[Start of section]

/-- R183: the layout of the summary record. -/
theorem summaryBytes_laid (s : State) :
    HoldsAll (summaryBytes s)
      [(0, nat32 s.time.run), (4, nat16 s.time.day), (6, nat8 (timeSourceCode s.time.source)),
        (7, nat8 (layoutStateCode s.lanes.layout)), (8, nat32 s.time.second),
        (12, bytes16 (BitVec.ofInt 16 s.time.offset)), (14, nat16 s.time.dayStart),
        (16, nat32 (s.time.profileDay.getD 0xFFFFFFFF)), (20, outputBytes s.outputs.primary),
        (24, outputBytes s.outputs.secondary), (28, outputBytes s.outputs.remote),
        (32, nat8 (matcherCode s.pin.matcher)), (33, nat8 s.pin.failures), (34, nat8 s.pin.step),
        (35, [flagByte s.pin.sessionOpen]), (36, nat16 s.pin.timer), (38, nat16 s.pin.sessionRemaining),
        (40, nat8 (imageCode s.image.operation)), (41, nat8 (flowStateCode s.intake.flow)),
        (42, nat8 (lampRecordCode s.panel.lampRecord)), (43, nat8 s.command.pointer.val), (44, nat8 (postedCount s)),
        (45, nat8 s.report.queue.length), (46, nat8 s.report.level), (47, nat8 s.report.urgent),
        (48, [flagByte s.report.attention]), (49, [flagByte s.report.lost]), (50, List.replicate 2 0),
        (52, bytes32 s.report.sticky), (56, List.replicate 8 0)] :=
 by
  refine holdsAll_of_laid ?_ rfl
  rw [summaryBytes, dayField4_eq, padTo_eq_append 8 (by
    simp only [List.length_append, nat8_length, nat16_length, nat32_length, bytes16_length, bytes32_length,
      outputBytes_length, List.length_cons, List.length_nil])]
  simp only [List.map_cons, List.map_nil, List.flatten_cons, List.flatten_nil, List.append_assoc, List.append_nil]
  rfl

/-- R183: an output in the summary. -/
theorem outputBytes_laid (c : OutputContext) :
    HoldsAll (outputBytes c)
      [(0, nat8 (verdictCode c.verdict)), (1, nat8 (reasonCode c.reason)), (2, [slotByte c.profile]),
        (3, [slotByte c.service])] := holdsAll_of_laid rfl rfl

theorem slots_toList (s : State) : s.command.slots.toList = (List.finRange 16).map s.slot := by
  refine List.ext_getElem (by simp) fun k hk _ => ?_
  simp [State.slot]

theorem postedCount_eq (s : State) :
    postedCount s = ((List.finRange 16).filter (fun n => decide ((s.slot n).state = .posted))).length := by
  rw [postedCount, slots_toList, List.filter_map, List.length_map]
  rfl

/-- R184, R185: the layout of a notice at the port. -/
theorem noticeBytes_laid (n : Notice) :
    HoldsAll (noticeBytes (some n))
      [(0, nat8 (noticeKindCode n.kind)), (1, nat8 (noticeClass n.kind)), (2, nat8 n.count), (3, [0]),
        (4, bytes32 n.subject), (8, nat32 n.stamp), (12, padTo 20 n.detail)] := by
  refine holdsAll_of_laid ?_ rfl
  rw [noticeBytes, padTo_full (by
    simp only [List.length_append, nat8_length, nat32_length, bytes32_length, padTo_length])]
  simp [nat8]

/-- R183: the layout of the identification record. -/
theorem identificationBytes_laid (i : Inputs) :
    HoldsAll (identificationBytes i)
      [(0, [0x4E, 0x47, 0x33, 0x43]), (4, bytes16 Config.revision), (6, [0, 0]), (8, nat32 i.commandBase),
        (12, nat32 i.reportBase), (16, nat32 (bitRateValue i.bitRate)), (20, [16, 4, 4, 8, 64, 8, 4, 16, 4, 32]),
        (30, nat16 4096), (32, List.replicate 32 0)] := holdsAll_of_laid rfl rfl

/-- Settles O24: each record is its fields, one behind the other. -/
theorem reportRecordsAreLaidOut : Obligations.ReportRecordsAreLaidOut := by
  unfold Obligations.ReportRecordsAreLaidOut
  refine ⟨?codes, fun x => ⟨rfl, nat16_bytes x, nat32_bytes x⟩, fun r short => ⟨resultBytes_length r, ?result⟩,
    fun s => ⟨padTo_length .., ?summary⟩, fun n short => ⟨noticeBytes_length _, ?notice⟩, rfl,
    fun i => ⟨padTo_length .., ?identification⟩⟩
  case codes =>
    exact ⟨rfl, rfl, rfl, rfl, rfl, rfl, rfl, rfl, rfl, rfl, rfl, rfl, rfl, fun _ => rfl, rfl, rfl, rfl, rfl,
      fun _ => rfl, rfl, rfl, rfl, rfl, rfl, fun _ => rfl, fun _ => rfl, fun _ => rfl, fun _ => rfl, fun _ => rfl,
      rfl, fun _ => rfl, rfl, fun _ => rfl, rfl⟩
  case result =>
    have laid := resultBytes_laid r
    have data := laid (8, padTo 24 r.data) (by simp)
    simp only [holdsAll_cons] at laid ⊢
    obtain ⟨state, code, toggle, outcome, zeros, -⟩ := laid
    exact ⟨⟨state, code, toggle, outcome, data.inner ((holds_whole r.data).padTo (n := 24) (by omega)), holdsAll_nil⟩,
      zeros.zeros, data.zeroFrom (zeroFrom_padTo 24 r.data) (by rw [padTo_length])⟩
  case summary =>
    have laid := summaryBytes_laid s
    rw [postedCount_eq] at laid
    have outputs : ∀ o, Holds (summaryBytes s) (20 + 4 * outputCode o) (outputBytes (s.context o))
      | .primary => laid (20, outputBytes s.outputs.primary) (by simp)
      | .secondary => laid (24, outputBytes s.outputs.secondary) (by simp)
      | .remote => laid (28, outputBytes s.outputs.remote) (by simp)
    refine ⟨laid.subset (by simp [flagByte] <;> rfl), fun o => ?_, (laid (50, List.replicate 2 0) (by simp)).zeros,
      (laid (56, List.replicate 8 0) (by simp)).zeros⟩
    have each := (outputs o).all (outputBytes_laid _)
    cases o <;> exact each
  case notice =>
    have laid := noticeBytes_laid n
    simp only [holdsAll_cons] at laid ⊢
    obtain ⟨kind, cls, count, gap, subject, stamp, detail, -⟩ := laid
    exact ⟨⟨kind, cls, count, gap, subject, stamp, detail.inner ((holds_whole n.detail).padTo (n := 20) (by omega)),
      holdsAll_nil⟩, detail.zeroFrom (zeroFrom_padTo 20 n.detail) (by rw [padTo_length])⟩
  case identification =>
    have laid := identificationBytes_laid i
    exact ⟨laid.subset (by simp <;> rfl), (laid (32, List.replicate 32 0) (by simp)).zeros⟩

/-! ### The report window (R182) -/

theorem resultTable_length (s : State) : (resultTable s).length = 0x200 := by
  rw [resultTable, flatten_map_length (f := fun c : CommandSlot => resultBytes c.result) fun _ => resultBytes_length _,
     Vector.length_toList]

/-- R182: slot n's result record stands at 32 n. -/
theorem resultTable_holds (s : State) (n : Fin 16) :
    Holds (resultTable s) (32 * n.val) (resultBytes (s.slot n).result) :=
  holds_flatten_map (f := fun c : CommandSlot => resultBytes c.result) (fun _ => resultBytes_length _)
    (by simp [State.slot])

/-- R185: what a read finds at the notice port. -/
def portBytes (s : State) (atPort : Bool) : List Byte :=
  if atPort then noticeBytes (bestNotice s.report.queue) else List.replicate 32 0

theorem portBytes_length (s : State) (atPort : Bool) : (portBytes s atPort).length = 0x20 := by
  cases atPort
  · rfl
  · exact noticeBytes_length _

/-- R182: the parts of the report window at their offsets. -/
theorem reportBytes_laid (s : State) (atPort : Bool) :
    HoldsAll (reportBytes s atPort)
      [(0, resultTable s), (0x200, summaryBytes s), (0x240, List.replicate 64 0), (0x280, portBytes s atPort),
        (0x2A0, List.replicate 96 0), (0x300, identificationBytes s.inputs), (0x340, List.replicate 192 0),
        (0x400, viewBytes s)] := by
  refine holdsAll_of_laid ?_ ?_
  · rw [reportBytes, padTo_full (resultTable_length s)]
    simp only [padTo_nil, portBytes, List.map_cons, List.map_nil, List.flatten_cons, List.flatten_nil,
      List.append_assoc, List.append_nil]
  · simp only [laidFrom, List.map_cons, List.map_nil, resultTable_length, portBytes_length, summaryBytes,
      identificationBytes, padTo_length, List.length_replicate, Nat.reduceAdd]
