-- ==== Sys2Proof/Machine/PixelCell.lean ====
section
/-! DEFINITION. The PixelCell operations (42_pixelcell). Each is a function of its operands and the
descriptor; none writes block state. -/

namespace Sys2Proof.Machine

/-- PC_NEW (R160). -/
def execPcNew (s : State) : Result :=
  withDesc s fun d => answer s (.cell ⟨.config, d.defaultLatches⟩)

/-- PC_SET_BIT (R161). -/
def execPcSetBit (cell : Cell) (index : Word) (value : Bool) (s : State) : Result :=
  withDesc s fun d =>
    if cellWidth d cell.kind ≤ index.toNat then raise s .errCellRange .none
    else
      answer s (.cell ⟨cell.kind,
        (latchesOf d cell &&& notN (cellWidth d cell.kind) (1 <<< index.toNat)) ||| (value.toNat <<< index.toNat)⟩)

/-- PC_GET_BIT (R162). -/
def execPcGetBit (cell : Cell) (index : Word) (s : State) : Result :=
  withDesc s fun d =>
    if cellWidth d cell.kind ≤ index.toNat then raise s .errCellRange .none
    else answer s (.bool ((latchesOf d cell).testBit index.toNat))

/-- PC_SET_SUBFIELD (R163). -/
def execPcSetSubfield (cell : Cell) (offset fieldWidth : Word) (value : Nat) (s : State) : Result :=
  withDesc s fun d =>
    if spanOutside (cellWidth d cell.kind) offset.toNat fieldWidth.toNat then raise s .errCellRange .none
    else
      answer s (.cell ⟨cell.kind,
        putBits (cellWidth d cell.kind) (latchesOf d cell) offset.toNat fieldWidth.toNat value⟩)

/-- PC_GET_SUBFIELD (R164). -/
def execPcGetSubfield (cell : Cell) (offset fieldWidth : Word) (s : State) : Result :=
  withDesc s fun d =>
    if spanOutside (cellWidth d cell.kind) offset.toNat fieldWidth.toNat then raise s .errCellRange .none
    else answer s (.ul (getBits (latchesOf d cell) offset.toNat fieldWidth.toNat))

/-- R165 on the pieces of a named field; it can fire only for a decoded cell narrower than `L` (log 22). -/
def piecesOutside (lc : Nat) (ps : List Piece) : Bool := ps.any (fun p => spanOutside lc p.offset p.width)

/-- PC_SET_NAMED (R166). -/
def execPcSetNamed (cell : Cell) (field : ByteString) (value : Nat) (s : State) : Result :=
  withDesc s fun d =>
    match layoutPieces d field with
    | none => raise s .errUnknownField .none
    | some ps =>
      if piecesOutside (cellWidth d cell.kind) ps then raise s .errCellRange .none
      else answer s (.cell ⟨cell.kind, putPieces (cellWidth d cell.kind) value 0 (latchesOf d cell) ps⟩)

/-- PC_GET_NAMED (R167). -/
def execPcGetNamed (cell : Cell) (field : ByteString) (s : State) : Result :=
  withDesc s fun d =>
    match layoutPieces d field with
    | none => raise s .errUnknownField .none
    | some ps =>
      if piecesOutside (cellWidth d cell.kind) ps then raise s .errCellRange .none
      else answer s (.ul (getPieces (latchesOf d cell) 0 0 ps))

/-- PC_SET_LATCHES (R168): "the old cell does not matter", its width does. -/
def execPcSetLatches (cell : Cell) (value : Nat) (s : State) : Result :=
  withDesc s fun d =>
    if 2 ^ cellWidth d cell.kind ≤ value then raise s .errValueRange .none
    else answer s (.cell ⟨cell.kind, value⟩)

/-- PC_EQ (R169): bitwise equality of the latches of two cells of the same width, open for two widths (log 10). -/
def execPcEq (a b : Cell) (s : State) : Result :=
  withDesc s fun d =>
    if cellWidth d a.kind = cellWidth d b.kind then answer s (.bool (decide (latchesOf d a = latchesOf d b)))
    else answer s (.bool (Config.openEq (cellWidth d a.kind, a.latches) (cellWidth d b.kind, b.latches)))

end Sys2Proof.Machine
end

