-- ==== Sys2Proof/Tests/Slice0.lean ====
section
/-! SUPPORT. The model's own tests. Expected results are the vectors of 95_test_vectors or hand calculation
from the rules named; request bytes are written out by hand from 30_encoding R73 and the framing of log 1. -/

namespace Sys2Proof.Machine

/-! ### Helpers -/

/-- The response of an answer. -/
def respOf : Result → Option Response
  | .next s => s.resp
  | _ => none

/-- The registry of an answer. -/
def regOf : Result → Option (List Entry)
  | .next s => some s.reg
  | _ => none

/-- What the transport has seen. -/
def sentOf : Result → Option (List MatrixOut)
  | .next s => some s.sent
  | _ => none

/-- A state with this registry, the rest as after reset. -/
def withReg (reg : List Entry) : State := { State.reset with reg := reg }

/-- A state with this descriptor, the rest as after reset. -/
def withDescriptor (d : Desc) : State :=
  State.resetWith { desc := d, regCapacity := none, nameMax := none }

/-- The registry of 95_test_vectors 2.3: A, B, C. -/
def regABC : List Entry := [⟨[0x41], [3, 2, 1, 0], 10⟩, ⟨[0x42], [0, 1, 2], 6⟩, ⟨[0x43], [1, 0, 2], 5⟩]

/-- The descriptor of 95_test_vectors 2.4: `L = 14`, `THRESHOLD[0] = [(3,1), (8,2)]` under the id "T". -/
def desc14 : Desc := { exampleDesc with l := 14, defaultLatches := 0x2000, layout := [([0x54], [⟨3, 1⟩, ⟨8, 2⟩])] }

/-- The geometry of 95_test_vectors 2.5. -/
def descRbc : Desc := { exampleDesc with l := 2, defaultLatches := 0, layout := [], cols := 3, pattern := .rbc }

/-- Vector S1 of 95_test_vectors 2.6. -/
def descS1 : Desc :=
  { exampleDesc with defaultLatches := 0, layout := [], padBit := false }

/-- Field width 22 (95_test_vectors 2.8). -/
def desc22 : Desc :=
  { exampleDesc with w := 22, lRd := 22, frameStart := 0, frameEnd := 0, colHdrPattern := 0, colHdrMask := 0 }

/-- A configuration cell. -/
def cfgCell (v : Nat) : Cell := ⟨.config, v⟩

/-- The bit-order text of numbers below 100, in the fewest digits (30_encoding R77). -/
def orderText (p : List Nat) : ByteString :=
  joinTokens (p.map fun n => if n < 10 then [BitVec.ofNat 8 (0x30 + n)]
    else [BitVec.ofNat 8 (0x30 + n / 10), BitVec.ofNat 8 (0x30 + n % 10)])

/-- The tokens `"29"` to `"0"`: thirty positions, in a text of 79 characters. -/
def tokens30 : List ByteString :=
  (descending 30).map fun n => if n < 10 then [BitVec.ofNat 8 (0x30 + n)]
    else [BitVec.ofNat 8 (0x30 + n / 10), BitVec.ofNat 8 (0x30 + n % 10)]

/-- A response `OK`. -/
def ok (r : Results) : Option Response := some (okResponse r)

/-- An error without detail. -/
def err (st : Status) : Option Response := some (errorResponse st .none)

/-- The good frame of 95_test_vectors 2.9. -/
def frameWs : List Word := [0xA5C09360, 0xBFF68000]
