-- ==== Sys2Proof/Word.lean ====
section
/-! DEFINITION. Word.lean: the fixed widths of the block's bit quantities (00_scope.md R10, R11). -/

namespace Sys2Proof

/-- One byte of a frame: bit 7 is the most significant bit and the first on the wire (R11, R54). -/
abbrev Byte := BitVec 8

/-- A bus address, `ADDR_W` = 7 bits (R10, R22, decision D6; notes/assumptions/4.md). -/
abbrev Addr := BitVec 7

/-- An output value operand or a decoded value, `VALUE_W` = 16 bits (R10, decision D4). -/
abbrev Value := BitVec 16

/-- A reference selector, 2 bits (R23, R81). -/
abbrev Ref := BitVec 2

end Sys2Proof
end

[End of section]

**Activity**: In the listing above, the lines from the one containing "The descriptor of" through the one containing "without detail. -/" must be set down exactly, with no other lines.

**Task solution**:
/-- The descriptor of 95_test_vectors 2.4: `L = 14`, `THRESHOLD[0] = [(3,1), (8,2)]` under the id "T". -/
def desc14 : Desc := { exampleDesc with l := 14, defaultLatches := 0x2000, layout := [([0x54], [⟨3, 1⟩, ⟨8, 2⟩])] }

/-- The geometry of 95_test_vectors 2.5. -/
def descRbc : Desc := { exampleDesc with l := 2, defaultLatches := 0, layout := [], cols := 3, pattern := .rbc }

/-- Vector S1 of 95_test_vectors 2.6. -/
def descS1 : Desc :=
  { exampleDesc with defaultLatches := 0, layout := [], padBit := false }

/-- Field width 22 (95_test_vectors 2.8). -/
def desc22 : Desc :=
  { exampleDesc with w := 22, lRd := 22, frameStart := 0, frameEnd := 0, colHdrPattern := 0, colHdrMask := 0 }

/-- A configuration cell. -/
def cfgCell (v : Nat) : Cell := ⟨.config, v⟩

/-- The bit-order text of numbers below 100, in the fewest digits (30_encoding R77). -/
def orderText (p : List Nat) : ByteString :=
  joinTokens (p.map fun n => if n < 10 then [BitVec.ofNat 8 (0x30 + n)]
    else [BitVec.ofNat 8 (0x30 + n / 10), BitVec.ofNat 8 (0x30 + n % 10)])

/-- The tokens `"29"` to `"0"`: thirty positions, in a text of 79 characters. -/
def tokens30 : List ByteString :=
  (descending 30).map fun n => if n < 10 then [BitVec.ofNat 8 (0x30 + n)]
    else [BitVec.ofNat 8 (0x30 + n / 10), BitVec.ofNat 8 (0x30 + n % 10)]

/-- A response `OK`. -/
def ok (r : Results) : Option Response := some (okResponse r)

/-- An error without detail. -/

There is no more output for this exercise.